If you’re performing an RNA-seq experiment, there’s a good chance that aligning to the genome will be one of the key steps in your workflow. The mapping locations of your reads will likely form the basis for a range of downstream analyses, such as differential expression and fusion detection. Alignment has some downsides though—it is fairly computationally intensive, and our alignment is only going to be as good as the reference genome allows. If you’re interested in unusual variants that don’t gel nicely with the reference genome, it may end up being a source of bias.

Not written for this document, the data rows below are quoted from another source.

/-- Wave, trap and MISC words (R42, R45, R166, R188, R189, R320): what each leaves for the end of the clause; a SLEEP its number of
cycles; TRAPI faults every lane of the subgroup with its code; a lane that holds a section faults at REFORM; a TRET outside a
handler is illegal.
PREF (R166, R346): a line that does not translate is dropped and counted; at level 0 a line that can be read and whose policy
caches it is in the ashlar's L1 afterwards, with the ashlar's own writes under way over memory's bytes where it was not there
before; memory and the waves stay as they were.
Where the spec leaves a point open, the model's choice stands: log entries 22, 61, 62 and 70. -/
def Obligations.WaveTrapAndMiscWords : Prop :=
  (∀ (s : State) (x : Ctx) (m : SR) (c : B8) (r : SR), s.ctx? = some x → x.mayIssue true 0 [] →
    let clock := (s.course (courseOf x.w.ashlar)).phase / 1000000
    exec .nop s = .next x.done
    ∧ exec .exitLanes s = .next (x.leaves x.w { x.c with exits := x.c.exits ||| x.live })
    ∧ exec .yield s = .next (x.leaves x.w { x.c with yield := true })
    ∧ exec (.sbwait m) s = .next (if m = 0 then x.done else x.parksAtEnd x.live (.sbwait m.toNat))
    ∧ exec (.trapi c) s = .next (x.raiseAll x.live 14 c.toNat).done
    ∧ (∃ t, exec (.trapi c) s = .next t ∧ x.faults t (maskOf (lanesOf x.live)) 14 c.toNat fun _ => 0)
    ∧ exec (.clock 0 r) s = .next (x.scalarGets r (BitVec.ofNat 64 clock))
    ∧ exec (.clock 1 r) s = .next (x.scalarGets r (BitVec.ofNat 64 (s.now / 1000)))
    ∧ exec (.sleep c) s = .next (if c = 0 then x.leaves x.w { x.c with yield := true }
        else x.parksAtEnd x.live (.sleep (64 * c.toNat)))
    ∧ ((s.slot x.w.slot).debug = false → exec (.brkpt c) s = .next x.done)
    ∧ ((s.slot x.w.slot).debug = true → ∃ t w, exec (.brkpt c) s = .next t
        ∧ t.plumb.brkpts = s.plumb.brkpts ++ [(x.w.id, c.toNat)] ∧ t.wave? x.w.id = some w
        ∧ w.clause = some { x.c with parks := x.c.parks ++ [(~~~0, .brkpt c.toNat)] }))
  ∧ (∀ (s : State) (x : Ctx), s.ctx? = some x → x.mayIssue false 0 [] →
    ((∀ l ∈ lanesOf x.live, (x.w.lane l).held = []) →
      exec .reform s = .next (x.leaves x.w { x.c with reform := x.c.reform ||| maskOf (lanesOf x.live) }))
    ∧ ((∀ l ∈ lanesOf x.live, (x.w.lane l).held ≠ []) →
      ∃ t, exec .reform s = .next t ∧ x.faults t (maskOf (lanesOf x.live)) 11 0 fun _ => 0))
  ∧ (∀ (s : State) (x : Ctx), s.ctx? = some x → x.mayIssue false 0 [] → x.w.isThread = false →
    let in_ := ∀ l ∈ lanesOf x.live, (x.w.lane l).handler = true
    let run := fun (i : Instr) (k : Nat) => (in_ → exec i s = .next (x.leaves x.w { x.c with tret := some k }))
      ∧ (¬in_ → exec i s = .next x.illegal.done)
    run .tretRetry 0 ∧ run .tretAdvance 1 ∧ run .tretSkiplanes 2)
  ∧ (∀ (s : State) (x : Ctx) (n : SR), s.ctx? = some x → x.mayIssue true 0 [] →
    let va := (x.w.sreg n.toNat).toNat / 64 * 64
    ((∀ l, s.look x.w.ashlar x.w.slot va ≠ .leaf l) → ∀ level,
      exec (.pref level n) s = .next (x.leaves { x.w with prefdrop := x.w.prefdrop + 1 } x.c))
    ∧ (∀ l, s.look x.w.ashlar x.w.slot va = .leaf l → l.r = true → reservedPa (l.pa va) = false → inHost (l.pa va) = false →
      s.bad (l.pa va / 64) = false → s.host.invgo = false → l.cp ≤ 1 → (s.course (courseOf x.w.ashlar)).fused = false →
      ∃ t, exec (.pref 0 n) s = .next t ∧ t.mem = s.mem ∧ t.waves = x.done.waves
        ∧ ∃ k ∈ t.l1, k.cache = x.w.ashlar ∧ k.line = l.pa va / 64 ∧ k.valid = ~~~0
          ∧ (s.l1Line? x.w.ashlar (l.pa va / 64) = none → k.dirty = 0 ∧ ∀ i, i < 64 →
              let at_ := l.pa va / 64 * 64 + i
              k.data.getD i 0 = (s.postedByte x.w.ashlar at_).getD (s.mem.read at_))))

Recently, the concept of pseudo-alignment has become popular in the RNA-seq world, chiefly through the tools of Salmon and kallisto. These methods allow ultra-fast quantification of transcripts without performing traditional genome alignment. Because these methods don’t care exactly where the read aligns, only whether it can be counted as belonging to a certain transcript, they are super fast, but can be a little harder to understand conceptually. Pseudo-aligners first create a de bruijn graph index constructed from k-mers1 of a given reference transcriptome, and then map a given read’s k-mers onto this index. Equivalence classes, also called transcript compatibility classes, are inferred by checking which transcripts overlap a given read’s k-mer path. Each unique combination of transcripts is a different equivalence class. From this point, pseudo-aligners use probabilistic inference to estimate transcript abundance from read counts that correspond to equivalence classes. I’m going to ignore this process and talk just about how we can use equivalence classes for two disparate use cases: improving differential transcript usage and detecting novel RNA variants. If you’d like more info about exactly how a pseudo-aligner such as kallisto works, I’d recommend this blog post.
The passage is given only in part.